VANCOUVER — The tradition of films about artificial intelligence dates back to the late 1920s, with highlights such as 2001: A Space Odyssey, Blade Runner and WarGames influencing an entire generation’s views on robots. The best films in the genre were written and filmed before robots became as commonplace as they are today: from Google’s ambitious DeepMind project to household names like Roomba and Siri, we have incorporated AI into our daily routines. Researchers and the general public have never been more informed on artificial intelligence – but maybe this familiarity is starting to get in the way of making good art about robots.

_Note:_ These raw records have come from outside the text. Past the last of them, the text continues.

/-- Settles O43. -/
theorem ferryLinksAct : Obligations.FerryLinksAct := by
  refine ⟨?downFrame, ?downBad, ?downValid, ?upNothing, ?upFrame, ?upBad, ?upValid, ?stale, ?watchdog, ?entry⟩
  case downFrame =>
    intro t g s hg hh hdue hf
    have hf' : tabSorted none (s.advance t).ferry = true := by simpa using hf
    refine ⟨_, by
      change execFerryDownFrame t g s = _
      simp [execFerryDownFrame, onUnit, hg, hh, hdue]
      rfl, ?_⟩
    rw [State.group_downSent]
    · simp
    · split <;> simpa [State.inc] using hf
  case downBad =>
    intro t g b s hg hb
    change execFerryDownFrameReceived t g b s = _
    simp [execFerryDownFrameReceived, onUnit, hg, hb]
  case downValid =>
    intro t g b s hg hf hlen hcrc hfd hnow
    have hf' : tabSorted none (s.advance t).ferry = true := by simpa using hf
    have hlt : fld b 10 2 ≤ 300 ∧ (s.advance t).fieldNow g ≤ fld b 2 8 + 1000 := ⟨hfd, hnow⟩
    suffices h : ∃ s', exec (.ferryDownFrameReceived t g b) s = .next s' ∧
        s'.fieldSide g (some (fld b 0 1, fld b 2 8)) (s.advance t).time.tick (s.group g).wait by
      obtain ⟨s', he, -, h⟩ := h
      exact ⟨s', he, h⟩
    refine ⟨_, by
      change execFerryDownFrameReceived t g b s = _
      rw [execFerryDownFrameReceived, onUnit, if_pos (by simpa using hg), if_neg (by simp [hlen, hcrc])], ?_⟩
    refine State.fieldSide.of_ferry ?_ (State.ferryReady_ferry ..)
    refine List.foldlRecOn (motive := fun v : State => v.fieldSide g _ _ _) _ _ ?_ fun v hv i _ => State.fieldSide.storeEntry hv _
    have hkeep (r : FerryRec) (h1 : r.answer = some (fld b 0 1, fld b 2 8)) (h2 : r.lastDown = (s.advance t).time.tick)
        (h3 : r.wait = (s.group g).wait) : ((s.advance t).putGroup g r).fieldSide g (some (fld b 0 1, fld b 2 8)) (s.advance t).time.tick
          (s.group g).wait := by
      simpa [h1, h2, h3] using State.fieldSide_putGroup hf' g r
    refine hkeep _ ?_ ?_ ?_
    · simp [apply_ite FerryRec.answer, hlt]
    · simp [apply_ite FerryRec.lastDown]
    · simp [apply_ite FerryRec.wait]
  case upNothing =>
    intro t g s hg h
    change execFerryUpFrame t g s = _
    simp [execFerryUpFrame, onUnit, hg, h]
  case upFrame =>
    intro t g a s hg hf ha hnow
    have hf' : tabSorted none (s.advance t).ferry = true := by simpa using hf
    obtain ⟨seq, G⟩ := a
    refine ⟨_, by
      change execFerryUpFrame t g s = _
      simp [execFerryUpFrame, onUnit, hg, ha, hnow.not_gt]
      rfl, ?_, ?_⟩
    · change (((s.advance t).setGroup g _).group g).answer = none
      rw [State.group_setGroup_same hf']
    · exact ⟨_, by
        simp
        rfl, by simp [length_padTo, length_leBytes]⟩
  case upBad =>
    intro t g b s hg hb
    change execFerryUpFrameReceived t g b s = _
    simp [execFerryUpFrameReceived, onUnit, hg, hb]
  case upValid =>
    intro t g b d s hg hf ho hlen hcrc hedges hd
    obtain ⟨sq, G, tk, n⟩ := d
    have hf' : tabSorted none (s.advance t).ferry = true := by simpa using hf
    have ho' := State.ordered_advance ho t
    have hd' : ((s.advance t).group g).downs.find? (fun d => d.1 == fld b 0 1) = some (sq, G, tk, n) := by simpa using hd
    let r := ((s.advance t).group g).answered (s.advance t).time G tk b
    let u := ((s.advance t).setGroup g r).wrF P.FerryDelay g (mkRat r.delays.sum (2 * r.delays.length))
    let v := u.wr P.DiState 0 (putBits (u.rd P.DiState 0) (8 * g) 8 (fld b 2 1))
    let w := v.wr P.LiState 0 (putBits (v.rd P.LiState 0) (4 * g) 4 (fld b 3 1))
    have he : ∃ s', exec (.ferryUpFrameReceived t g b) s = .next s' ∧ Foot.upTail.Covers w s' := by
      refine ⟨_, by
        change execFerryUpFrameReceived t g b s = _
        rw [execFerryUpFrameReceived, onUnit, if_pos (by simpa using hg), if_neg (by simp [hlen, hcrc])], ?_⟩
      dsimp only
      rw [hd', hedges]
      exact .after (.wrBit ..) <| .after (.raiseIf ..) <| .after (.wr ..) <| .after (.foldl _ fun _ _ => .after (.wrBit ..) <| .wrBit ..) <|
        .after (.wr ..) <| .after (.wr ..) <| .wr ..
    obtain ⟨s', he, hcov⟩ := he
    have ou : u.ordered := State.ordered_wr (s := (s.advance t).setGroup g r) ho' ..
    have ov : v.ordered := State.ordered_wr ou ..
    have ow : w.ordered := State.ordered_wr ov ..
    have hrd (p : Nat) (hp : p ≠ P.FerryDelay) : u.rd p 0 = s.rd p 0 :=
      (State.rd_wr_ne (s := (s.advance t).setGroup g r) ho' hp ..).trans (by simp)
    have hr : s'.group g = r := by
      rw [State.group_of_ferry (a := (s.advance t).setGroup g r), State.group_setGroup_same hf']
      rw [hcov.parts .ferry rfl]
      simp [w, v, u, State.wrF]
    refine ⟨s', he, by rw [hr]; rfl, by rw [hr]; rfl, ?_, ?_⟩
    · rw [hcov.rd ow rfl rfl, State.rd_wr_ne ov (by decide), State.rd_wr_same ou, hrd _ (by decide)]
    · rw [hcov.rd ow rfl rfl, State.rd_wr_same ov, State.rd_wr_ne ou (by decide), hrd _ (by decide)]
  case stale =>
    intro t g s hg hf ho hst hlim
    have hf' : tabSorted none (s.advance t).ferry = true := by simpa using hf
    have ho' := State.ordered_advance ho t
    let u := ((s.advance t).wrBit P.FerryState g fySTALE true).setGroup g { s.group g with upOk := 0 }
    have ou : u.ordered := State.ordered_wrBit ho' ..
    have hu : bitOf (u.rd P.FerryState g) fySTALE = true := State.bitOf_rd_wrBit_same ho' ..
    have or : (u.ferryReady g).ordered := State.ordered_wrBit ou ..
    refine ⟨(u.ferryReady g).raise E.fieldDataStale g [], ?_, ?_, ?_, ?_⟩
    · change execFerryStale t g s = _
      have hlim' : ¬ ((s.advance t).time.tick : Int) - (s.group g).upTick < roundHE (s.rf P.FerryStaleTime g * 1000) := hlim.not_gt
      simp [execFerryStale, onUnit, hg, hst, hlim', u]
    · rw [State.rd_raise or _ _ _ rfl]
      exact (State.bitOf_rd_wrBit_ne ou _ _ (by decide) _).trans hu
    · rw [State.rd_raise or _ _ _ rfl, State.ferryReady, State.bitOf_rd_wrBit_same ou]
      simp [hu]
    · have hfer : ((u.ferryReady g).raise E.fieldDataStale g []).ferry = u.ferry := by simp [State.ferryReady_ferry]
      rw [State.group_of_ferry hfer, State.group_setGroup_same (by simpa [State.wrBit] using hf)]
  case watchdog =>
    intro t g s hg hf hdue
    obtain ⟨-, feed, offAt, hp⟩ := State.group_putGroup (s := s.advance t) (by simpa using hf) g
      { s.group g with held := true, pend := [], lvl := 0, downOk := 0 }
    refine ⟨(s.advance t).putGroup g { s.group g with held := true, pend := [], lvl := 0, downOk := 0 }, ?_, ?_⟩
    · change execFerryWatchdog t g s = _
      simp [execFerryWatchdog, onUnit, hg, hdue]
    · rw [hp]
      exact ⟨rfl, rfl, rfl⟩
  case entry =>
    intro t g e s hg hf hpend hat hheld
    obtain ⟨-, feed, offAt, hp⟩ := State.group_putGroup (s := s.advance t) (by simpa using hf) g
      { s.group g with pend := [], lvl := setBit (s.group g).lvl e.out e.level }
    refine ⟨((s.advance t).putGroup g { s.group g with pend := [], lvl := setBit (s.group g).lvl e.out e.level }).cmpDueAll, ?_, ?_⟩
    · change execFieldEntryApply t g s = _
      simp [execFieldEntryApply, onUnit, hg, hpend, hat, hheld, sortNat, insNat]
    · rw [State.group_of_ferry (State.cmpDueAll_ferry _), hp]
      exact ⟨rfl, rfl⟩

Ex Machina is the latest in the string of releases focused on human interaction with artificial intelligence, after Her, Transcendence, and the RoboCop reboot brought the trend back into cinema last year. The film tells the story of Caleb (Domhnall Gleeson), a young programmer who gets to spend a week with the CEO of the company that employs him. The eccentric CEO (Oscar Isaac) entrusts Caleb with the task of performing a Turing test with an advanced form of AI, an android named ‘Ava’ (Alicia Vikander). The test would be the ultimate confirmation of Ava’s intelligence. But things start to go awry as Caleb finds himself emotionally involved with the charming android, and doubting his bosses’ intentions.
Director Alex Garland (of 28 Days Later and Sunshine fame) couldn’t have chosen a better trio of actors or a more stunning location for his directorial debut: the cinematography and haunting atmosphere of the sci-fi thriller leave little to be desired. However, while Ex Machina certainly draws on the rich tradition of AI films (with Vikander’s interpretation of Ava reminiscent of False Maria in Metropolis and Blade Runner’s replicate Rachael), it doesn’t contribute much insight of its own. The film adds some modern elements to the story, such as the frightening amount of information about human behaviour patterns that’s contained within our search engine histories. But Ex Machina doesn’t offer any new lessons or warnings about human-machine interaction.
This article first appeared on BeatRoute.ca on April 25, 2015.